The lines from the start of the records below through the line containing "def F.drcRhK (i" are to be copied exactly, both ends included, with nothing added.

[[ Exercise inputs open ]]

/-! Block DRC, spec/18_dram.md -/

def R.drcCtl (i : Nat) : Nat := 0x00100000 + i * 0x8000
def F.drcCtlRetrain (i : Nat) : Fld := ⟨R.drcCtl i, 0, 1⟩
def F.drcCtlScrubEn (i : Nat) : Fld := ⟨R.drcCtl i, 1, 1⟩
def R.drcStat (i : Nat) : Nat := 0x00100004 + i * 0x8000
def F.drcStatCstate (i : Nat) : Fld := ⟨R.drcStat i, 0, 3⟩
def F.drcStatRef2x (i : Nat) : Fld := ⟨R.drcStat i, 3, 1⟩
def F.drcStatTemp (i : Nat) : Fld := ⟨R.drcStat i, 8, 8⟩
def F.drcStatPostponed (i : Nat) : Fld := ⟨R.drcStat i, 16, 3⟩
def R.drcSched (i : Nat) : Nat := 0x00100008 + i * 0x8000
def F.drcSchedAgeCode (i : Nat) : Fld := ⟨R.drcSched i, 0, 8⟩
def F.drcSchedAgeRing (i : Nat) : Fld := ⟨R.drcSched i, 8, 8⟩
def F.drcSchedAgeBulk (i : Nat) : Fld := ⟨R.drcSched i, 16, 8⟩
def R.drcRef (i : Nat) : Nat := 0x0010000C + i * 0x8000
def F.drcRefPostMax (i : Nat) : Fld := ⟨R.drcRef i, 0, 3⟩
def R.drcRh (i : Nat) : Nat := 0x00100010 + i * 0x8000
def F.drcRhK (i : Nat) : Fld := ⟨R.drcRh i, 0, 4⟩
def F.drcRhBlast2 (i : Nat) : Fld := ⟨R.drcRh i, 4, 1⟩
def R.drcScrub (i : Nat) : Nat := 0x00100014 + i * 0x8000
def F.drcScrubPeriodH (i : Nat) : Fld := ⟨R.drcScrub i, 0, 8⟩
def R.drcErrLo (i : Nat) : Nat := 0x00100020 + i * 0x8000
def F.drcErrLoDa (i : Nat) : Fld := ⟨R.drcErrLo i, 0, 32⟩
def R.drcErrHi (i : Nat) : Nat := 0x00100024 + i * 0x8000
def F.drcErrHiDa (i : Nat) : Fld := ⟨R.drcErrHi i, 0, 32⟩
def R.drcErrInfo (i : Nat) : Nat := 0x00100028 + i * 0x8000
def F.drcErrInfoUe (i : Nat) : Fld := ⟨R.drcErrInfo i, 0, 1⟩
def F.drcErrInfoSub (i : Nat) : Fld := ⟨R.drcErrInfo i, 1, 1⟩
def F.drcErrInfoLanegrp (i : Nat) : Fld := ⟨R.drcErrInfo i, 2, 4⟩
def F.drcErrInfoOrigin (i : Nat) : Fld := ⟨R.drcErrInfo i, 6, 2⟩
def F.drcErrInfoBank (i : Nat) : Fld := ⟨R.drcErrInfo i, 8, 5⟩
def F.drcErrInfoRow (i : Nat) : Fld := ⟨R.drcErrInfo i, 13, 19⟩
def R.drcInj (i : Nat) : Nat := 0x00100030 + i * 0x8000
def F.drcInjSingle (i : Nat) : Fld := ⟨R.drcInj i, 0, 1⟩
def F.drcInjDouble (i : Nat) : Fld := ⟨R.drcInj i, 1, 1⟩
def R.drcTrnCtl (i : Nat) : Nat := 0x00100100 + i * 0x8000
def F.drcTrnCtlGo (i : Nat) : Fld := ⟨R.drcTrnCtl i, 0, 1⟩
def F.drcTrnCtlPattern (i : Nat) : Fld := ⟨R.drcTrnCtl i, 1, 2⟩
def F.drcTrnCtlSub (i : Nat) : Fld := ⟨R.drcTrnCtl i, 3, 1⟩
def F.drcTrnCtlDone (i : Nat) : Fld := ⟨R.drcTrnCtl i, 4, 1⟩
def F.drcTrnCtlBursts (i : Nat) : Fld := ⟨R.drcTrnCtl i, 8, 24⟩
def R.drcTrnResLo (i : Nat) : Nat := 0x00100104 + i * 0x8000
def F.drcTrnResLoFail (i : Nat) : Fld := ⟨R.drcTrnResLo i, 0, 32⟩
def R.drcTrnResHi (i : Nat) : Nat := 0x00100108 + i * 0x8000
def F.drcTrnResHiFail (i : Nat) : Fld := ⟨R.drcTrnResHi i, 0, 8⟩
def R.drcTrnSet (i : Nat) : Nat := 0x00100110 + i * 0x8000
def F.drcTrnSetRdEye (i : Nat) : Fld := ⟨R.drcTrnSet i, 0, 8⟩
def F.drcTrnSetWrEye (i : Nat) : Fld := ⟨R.drcTrnSet i, 8, 8⟩
def F.drcTrnSetVrefRd (i : Nat) : Fld := ⟨R.drcTrnSet i, 16, 8⟩
def F.drcTrnSetVrefWr (i : Nat) : Fld := ⟨R.drcTrnSet i, 24, 8⟩
def R.drcBw (i : Nat) : Nat := 0x00100200 + i * 0x8000
def F.drcBwRd (i : Nat) : Fld := ⟨R.drcBw i, 0, 16⟩
def F.drcBwWr (i : Nat) : Fld := ⟨R.drcBw i, 16, 16⟩
def R.drcWait (i j : Nat) : Nat := 0x00100204 + i * 0x8000 + j * 0x4
def F.drcWaitMax (i j : Nat) : Fld := ⟨R.drcWait i j, 0, 16⟩
def R.drcCntCe (i : Nat) : Nat := 0x00100300 + i * 0x8000
def F.drcCntCe (i : Nat) : Fld := ⟨R.drcCntCe i, 0, 32⟩
def R.drcCntUe (i : Nat) : Nat := 0x00100304 + i * 0x8000
def F.drcCntUe (i : Nat) : Fld := ⟨R.drcCntUe i, 0, 32⟩
def R.drcCntScrubCe (i : Nat) : Nat := 0x00100308 + i * 0x8000
def F.drcCntScrubCe (i : Nat) : Fld := ⟨R.drcCntScrubCe i, 0, 32⟩
def R.drcCntNref (i : Nat) : Nat := 0x0010030C + i * 0x8000
def F.drcCntNref (i : Nat) : Fld := ⟨R.drcCntNref i, 0, 32⟩
def R.drcCntRefBurst (i : Nat) : Nat := 0x00100310 + i * 0x8000
def F.drcCntRefBurst (i : Nat) : Fld := ⟨R.drcCntRefBurst i, 0, 32⟩
def R.drcCntPromote (i : Nat) : Nat := 0x00100314 + i * 0x8000
def F.drcCntPromote (i : Nat) : Fld := ⟨R.drcCntPromote i, 0, 32⟩
def R.drcCntLinkRetry (i : Nat) : Nat := 0x00100318 + i * 0x8000
def F.drcCntLinkRetry (i : Nat) : Fld := ⟨R.drcCntLinkRetry i, 0, 32⟩
def R.drcCntRetrain (i : Nat) : Nat := 0x0010031C + i * 0x8000
def F.drcCntRetrain (i : Nat) : Fld := ⟨R.drcCntRetrain i, 0, 32⟩
def R.drcCntPoisonRd (i : Nat) : Nat := 0x00100320 + i * 0x8000
def F.drcCntPoisonRd (i : Nat) : Fld := ⟨R.drcCntPoisonRd i, 0, 32⟩
def R.drcCntScrubPass (i : Nat) : Nat := 0x00100324 + i * 0x8000
def F.drcCntScrubPass (i : Nat) : Fld := ⟨R.drcCntScrubPass i, 0, 32⟩
def R.drcGrpStat (i : Nat) : Nat := 0x00107000 + i * 0x20000
def F.drcGrpStatInMap (i : Nat) : Fld := ⟨R.drcGrpStat i, 0, 1⟩
def F.drcGrpStatReason (i : Nat) : Fld := ⟨R.drcGrpStat i, 4, 3⟩
def F.drcGrpStatChan (i : Nat) : Fld := ⟨R.drcGrpStat i, 8, 2⟩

[[ Exercise inputs closed ]]

## Finished exercise
/-! Block DRC, spec/18_dram.md -/

def R.drcCtl (i : Nat) : Nat := 0x00100000 + i * 0x8000
def F.drcCtlRetrain (i : Nat) : Fld := ⟨R.drcCtl i, 0, 1⟩
def F.drcCtlScrubEn (i : Nat) : Fld := ⟨R.drcCtl i, 1, 1⟩
def R.drcStat (i : Nat) : Nat := 0x00100004 + i * 0x8000
def F.drcStatCstate (i : Nat) : Fld := ⟨R.drcStat i, 0, 3⟩
def F.drcStatRef2x (i : Nat) : Fld := ⟨R.drcStat i, 3, 1⟩
def F.drcStatTemp (i : Nat) : Fld := ⟨R.drcStat i, 8, 8⟩
def F.drcStatPostponed (i : Nat) : Fld := ⟨R.drcStat i, 16, 3⟩
def R.drcSched (i : Nat) : Nat := 0x00100008 + i * 0x8000
def F.drcSchedAgeCode (i : Nat) : Fld := ⟨R.drcSched i, 0, 8⟩
def F.drcSchedAgeRing (i : Nat) : Fld := ⟨R.drcSched i, 8, 8⟩
def F.drcSchedAgeBulk (i : Nat) : Fld := ⟨R.drcSched i, 16, 8⟩
def R.drcRef (i : Nat) : Nat := 0x0010000C + i * 0x8000
def F.drcRefPostMax (i : Nat) : Fld := ⟨R.drcRef i, 0, 3⟩
def R.drcRh (i : Nat) : Nat := 0x00100010 + i * 0x8000
def F.drcRhK (i : Nat) : Fld := ⟨R.drcRh i, 0, 4⟩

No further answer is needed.